Amy Komar is an artist best known for her colorful acrylic work: iridescent paintings on clayboard panels and meditative beadwork on found objects.

Amy draws heavily from her experiences as a mother and Alaskan transplant. She and her husband Matt curate local objects—from beach stones to vintage tools—that inspire their creative process. These objects become three-dimensional canvases for her mark-making, a layer of meaning that becomes part of the artist’s story by being seen, touched and transformed.

Amy’s work explores the relationship between personal memory and collective memory, fine art and folk art, physical life and spiritual life. Each piece invites the viewer into an intimate experience with an object-turned-artifact.


Amy Komar Headshot

Amy’s Bio

Born and raised in Houston, Texas, Amy Komar earned a BA in Studio Art from the University of Texas Austin in 2001. 

Amy’s current work demonstrates an ongoing visual dialog with her early work, atmospheric paintings reminiscent of landscapes. Her lifelong interest in the interplay of geometric patterns across surfaces stems from a belief in the potential for profound connection in everyday experiences.

 

Matt’s Bio

Amy’s husband Matt gathers natural objects such as stone and wood from Alaska’s boreal forests, rivers and vast coastal areas. Finding most of the objects used in Amy’s artwork at estate and garage sales around Alaska, the couple seeks out a limited number of “rust relics” from annual winter trips down south.

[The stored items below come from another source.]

/-- The successor counter's part of TDONE, once nothing is awaited: the addition, the spawn at NEXTN, and a
refusal's status (08 R188). -/
def tdoneSucc (s : State) (l : Launch) (succ next nextn : W64) (k : State → Out) : Out :=
  match cntAcc s s.who .cntAdd succ with
  | .error _ => k (s.errorRecord 16 3 (unitDie s s.g.unit) 0 succ 0 1)
  | .ok acc =>
    match s.unowned acc.keys with
    | some x => (s.getLine (unitCode s.g.unit) x true).blockOn (.peer x)
    | none =>
      let s := s.settle acc.keys
      let ks := acc.keys.take 8
      let new := BitVec.ofNat 64 (leNat ((s.readHome ks).2.map (·.b))) + 1
      let add (s : State) (n : W64) (st : W32) : State := s.cntAddAt acc.keys acc.glob n st succ 0
      if s.anyPsn ks || new ≠ nextn || next = 0 then k (add s 1 0)
      else
        match windowAcc s s.who .load cntWindow next 64 64 with
        | .error e => s.raise e.cause e.addr e.info
        | .ok nacc =>
          let put (s : State) : Out :=
            let r := if nacc.glob then (s.readHome nacc.keys).2 else nacc.keys.map s.atHome
            let cut := s.cutBytes nacc
            spawn s s.g.ctx s.g.launch l.tq [(nacc.keys.zip r).map fun x => (x.2.b, x.2.psn || cut.contains x.1)]
              fun s i =>
                let s := add s 1 0
                k (if i.isSome then s else add s 0 0x000A0000)
          if nacc.glob then accWait s nacc.keys put else atObject s nacc.keys put
/-- The end of a task (08 R188). -/
def tdoneOp (s : State) (l : Launch) : Out :=
  settledOwn s.finishFences fun s =>
    if s.g.k.any (fun e => e.2.pending) then s.blockOn .drain
    else
      releasing s .dev fun s =>
        let done (s : State) : Out := .next (s.setG { s.g.retire 1 with task := .idle })
        match s.g.task with
        | .running _ succ next nextn =>
          if succ = 0 then done s else tdoneSucc s l succ next nextn fun s => done s.acquire
        | _ => done s
/-- EXIT (12 R262, R263): in task mode it acts as TDONE. -/
def execExit (s : State) : Out :=
  checked s [] (if s.g.handler then some 3 else none) (some 0x17)
    (match s.taskLaunch with
     | some l => tdoneOp s l
     | none => exitOp s)
/-- TDONE (14 R327): EXIT outside task mode. -/
def execTdone (_ext : Bool) (s : State) : Out :=
  checked s [] (if s.g.handler then some 3 else none) (some 0x17)
    (match s.taskLaunch with
     | some l => tdoneOp s l
     | none => exitOp s)
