-- ==== Sys2Proof/Decode.lean ====
section
/-!
DEFINITION. The decoder and the encoder (11 R233 to R250). `candidate` reads the fields of the words as
the opcode map lays them out; `encode` writes an instruction's words, every reserved bit zero. `decode`
accepts words when the candidate is well formed and the words are exactly its encoding, so a nonzero
reserved field, an unassigned minor and a length that a minor does not list are all refused (11 R250).
A word is a Nat below 2^32.
-/
namespace Sys2Proof

/-- Why an encoding is refused (11 R245). -/
inductive DecodeErr
  /-- The bytes end before the instruction does. -/
  | truncated
  /-- Check 2: the major is reserved. -/
  | major
  /-- Check 2: the major does not have this length. -/
  | length
  /-- Check 2: the U bit is not allowed. -/
  | uniform
  /-- Check 4: an unassigned minor, an illegal code or register, or a nonzero reserved bit. -/
  | field
  deriving DecidableEq, Repr

/-- The fields of a base word in format R; the other formats regroup them (11 R233, R235). -/
structure Raw where
  len : Nat
  u : Nat
  maj : Nat
  a : Nat
  b : Nat
  c : Nat
  mn : Nat
  deriving DecidableEq, Repr

/-- The fields of a base word. -/
def rawOf (w : Nat) : Raw :=
  { len := w % 4, u := w / 4 % 2, maj := w / 8 % 64, a := w / 512 % 64, b := w / 32768 % 64,
    c := w / 2097152 % 64, mn := w / 134217728 % 32 }
/-- The base word of some fields. -/
def rawWord (len u maj a b c mn : Nat) : Nat :=
  len + 4 * u + 8 * maj + 512 * a + 32768 * b + 2097152 * c + 134217728 * mn

/-- The fields of extension word 1 (11 R238). -/
structure ExtW where
  ah : Nat
  bh : Nat
  ch : Nat
  d : Nat
  msel : Nat
  i : Nat
  minx : Nat
  deriving DecidableEq, Repr

/-- The fields of word 1. -/
def extOf (w : Nat) : ExtW :=
  { ah := w % 16, bh := w / 16 % 16, ch := w / 256 % 16, d := w / 4096 % 1024,
    msel := w / 4194304 % 8, i := w / 33554432 % 2, minx := w / 67108864 % 64 }
/-- Word 1 of some fields. -/
def extWord (ah bh ch d msel i minx : Nat) : Nat :=
  ah + 16 * bh + 256 * ch + 4096 * d + 4194304 * msel + 33554432 * i + 67108864 * minx

/-- How a major uses BASE.U (11 R234). -/
inductive USet | one | zero | both | any
  deriving DecidableEq, Repr

/-- Lengths (as LEN codes) and U setting of each assigned major, and of the minors of 0x27 and 0x2C
(11 R246). -/
def majorInfo (maj mn : Nat) : Option (List Nat × USet) :=
  match maj with
  | 0x01 => some ([0], .one)
  | 0x02 => some ([0, 1], .one)
  | 0x03 => some ([0, 1, 2], .one)
  | 0x04 => some ([0], .one)
  | 0x08 | 0x09 | 0x0B => some ([0, 2], .one)
  | 0x0A => some ([0, 1, 2], .one)
  | 0x10 | 0x11 | 0x12 | 0x13 | 0x18 | 0x19 | 0x1A | 0x1B | 0x1C | 0x1D | 0x20 =>
    some ([0, 2], .zero)
  | 0x14 => some ([0, 1, 2], .zero)
  | 0x23 => some ([0], .one)
  | 0x24 | 0x25 | 0x26 => some ([0, 1, 2], .both)
  | 0x27 => some ([0, 2], if mn = 0 then .zero else .both)
  | 0x28 => some ([2], .both)
  | 0x29 => some ([0], .any)
  | 0x2A | 0x2B => some ([0, 2], .one)
  | 0x2C => some ([0, 2], if mn % 16 = 0 then .zero else .one)
  | 0x30 => some ([3], .one)
  | 0x31 => some ([0, 2], .one)
  | 0x38 => some ([0], .one)
  | 0x39 => some ([3], .one)
  | 0x3A => some ([3], .zero)
  | 0x3B | 0x3C => some ([0], .one)
  | 0x3D => some ([0, 2], .one)
  | _ => none
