/-! ## What a Stoker does with a message: its status. -/

/-- The record of a page's owner (04 R80, R84). A stub that the new owner held for the page is gone, so that its reclamation
does not run (04 R87). -/
def State.setRecord (s : State) (page : W64) (d : Nat) : State :=
  let rest := s.own.records.filter fun e => decide (e.1 ≠ page)
  { s with own := { s.own with
    records := if d = s.myId then rest else (page, d) :: rest
    reclaims := s.own.reclaims.filter fun r => !(decide (r.page = page) && r.old == d) } }
/-- The new owner's answer: MISMATCH, NO_FRAME or MIG_BUSY (04 R83). -/
def State.mayReceive (s : State) (m : Msg) : Nat :=
  let e := m.b.toNat
  match s.entryOf m.c.toNat m.page with
  | none => 0x11
  | some (_, l) =>
    if l.big != m.page.getLsbD 0 || l.isLocal || field l.e 1 3 != field e 1 3 || pteAnchor l.e != pteAnchor e then 0x11
    else
      let f := m.a.toNat
      if f % l.size ≠ 0 ∨ !installed s.sys.fuse.grade f ∨ !installed s.sys.fuse.grade (f + l.size - 1) ∨
          s.mappedBy none f l.size then 0x13
      else if 16 ≤ s.own.incoming.length ∨ s.own.incoming.contains m.page then 0x16
      else 0
/-- The new owner's leaf (04 R84 step 4, R87): bytes of the page held here, by line or private, are now at home, where a word
that stores of less than a word have written keeps its mark (18 R406); a stub goes. -/
def State.takePage (s : State) (m : Msg) : State :=
  match s.entryOf m.c.toNat m.page with
  | none => s
  | some (a, l) =>
    let base := keyPeer (pageAddr m.page).toNat
    let n := l.size
    let s := s.setLeaf m.c.toNat m.page (leafWith l.e true false (some m.a)) a
    let lines := s.own.peers.filter fun e => decide (base ≤ keyPeer (64 * e.1)) && decide (keyPeer (64 * e.1) < base + n)
    let cells := lines.flatMap fun e => (bitsOn 64 e.2.dirty.toNat).map fun j =>
      let k := keyPeer (64 * e.1) + j
      (m.a.toNat + (k - base), s.byte k, s.psn k)
    let marked := lines.flatMap fun e => (bitsOn 8 e.2.part.toNat).filterMap fun j =>
      let k := m.a.toNat + (keyPeer (64 * e.1) + 8 * j - base)
      if s.psn k then some (k / 8) else none
    let s := ((s.homeWrite cells).poisonWords marked).dropFrame m.a.toNat n
    let s := foldL (fun s e => s.dropLine e.1 0) s lines
    let s := s.rekey base n m.a.toNat
    { s with own := { s.own with
      stubs := s.own.stubs.filter fun t => decide (t.page ≠ m.page)
      incoming := s.own.incoming.filter fun p => decide (p ≠ m.page)
      reqSets := (m.page, (setOf m.rest).filter fun d => d != s.myId) ::
        s.own.reqSets.filter fun e => decide (e.1 ≠ m.page) } }
/-- One line pair of a migrating page arrives in its new frame (04 R84 step 3). -/
def State.takeLines (s : State) (m : Msg) : State :=
  s.homeWrite (m.rest.zipIdx.map fun e => (keyPhys (m.a.toNat + e.2), e.1, m.c.getLsbD (e.2 / 8)))
/-- ROUTE_WRITE's refusals (17 R376). -/
def State.routeBad (s : State) (d e : Nat) : Bool :=
  decide (1024 ≤ d) || field e 8 24 != 0 || field e 4 3 == 0 || decide (12 ≤ field e 0 4) ||
    decide ((s.flink (field e 0 4)).st = .absent)
/-- Write a route entry; a changed port sends a marker on the old one (17 R379), which names its destination in
PH.ADDR (DESIGN CHOICE, log entry 11). -/
def State.writeRoute (s : State) (d e : Nat) : State :=
  let old := s.routeOf d
  let r : Route := { port := BitVec.ofNat 4 e, hops := BitVec.ofNat 3 (e / 16), v := e / 128 % 2 == 1 }
  let s := { s with fab := { s.fab with routes := tblSet {} s.fab.routes d r } }
  if old.v && old.port != r.port && d != s.myId then
    let p : Packet :=
      { typ := 0x31, cls := 2, dst := BitVec.ofNat 10 d, src := BitVec.ofNat 10 s.myId, unit := 0, seqn := s.fab.seqn
        addr := BitVec.ofNat 64 d }
    let s := { s with fab := { s.fab with
      seqn := s.fab.seqn + 1, markers := d :: s.fab.markers.filter fun m => m != d } }
    if (s.flink old.port.toNat).up then s.linkSend old.port.toNat p
    else { s with fab := { s.fab with markers := s.fab.markers.filter fun m => m != d } }
  else s
/-- Fields of a group entry as its 32 bytes give them (17 R389). -/
def mgroupOf (b : List Byte) : MGroup :=
  let w := pk b 8 4
  let x := pk b 24 8
  { ver := BitVec.ofNat 32 (pk b 0 4), oldVer := BitVec.ofNat 32 (pk b 4 4), ports := BitVec.ofNat 12 w
    oports := BitVec.ofNat 12 (w / 2 ^ 12), loc := w / 2 ^ 24 % 2 == 1, oloc := w / 2 ^ 25 % 2 == 1
    ov := w / 2 ^ 26 % 2 == 1, v := w / 2 ^ 27 % 2 == 1, root := BitVec.ofNat 10 (pk b 12 4)
    dst := BitVec.ofNat 64 (pk b 16 8), dlen := BitVec.ofNat 9 x, mapv := x / 2 ^ 9 % 2 == 1
    ctx := BitVec.ofNat 10 (x / 2 ^ 10) }
/-- GROUP_WRITE's status (17 R389, R392): reserved bits are not zero; a third version. -/
def State.groupStatus (s : State) (n : Nat) (b : List Byte) : Nat :=
  let o := s.mgroup n
  let e := mgroupOf b
  if 4096 ≤ n ∨ field (pk b 8 4) 28 4 ≠ 0 ∨ field (pk b 12 4) 10 22 ≠ 0 ∨ field (pk b 24 8) 20 44 ≠ 0 ∨
      256 < e.dlen.toNat then 1
  else if o.ov && o.v && e.v && decide (e.ver ≠ o.ver) then 2
  else 0
/-- Write a group entry. With a new version the present tree becomes the previous one, and OV becomes 1, whatever the entry
holds there (17 R392). -/
def State.writeGroup (s : State) (n : Nat) (b : List Byte) : State :=
  let o := s.mgroup n
  let e := mgroupOf b
  let e := if o.v && e.v && decide (e.ver ≠ o.ver) then
      { e with ov := true, oldVer := o.ver, oports := o.ports, oloc := o.loc } else e
  { s with fab := { s.fab with groups := tblSet {} s.fab.groups n e } }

Regardless of where each object is found, this ritual of “family style junkin’” is a continual adventure of traveling to new places, connecting with people and objects and listening to stories. Their passion is making art intent that preserves the story of the objects while telling their own.

Gifted with an eye for style and a passion for history, Matt seeks out vintage and antique relics to pair with unusual salvaged and weathered woods, crafting custom frames for Amy’s finished painted pieces.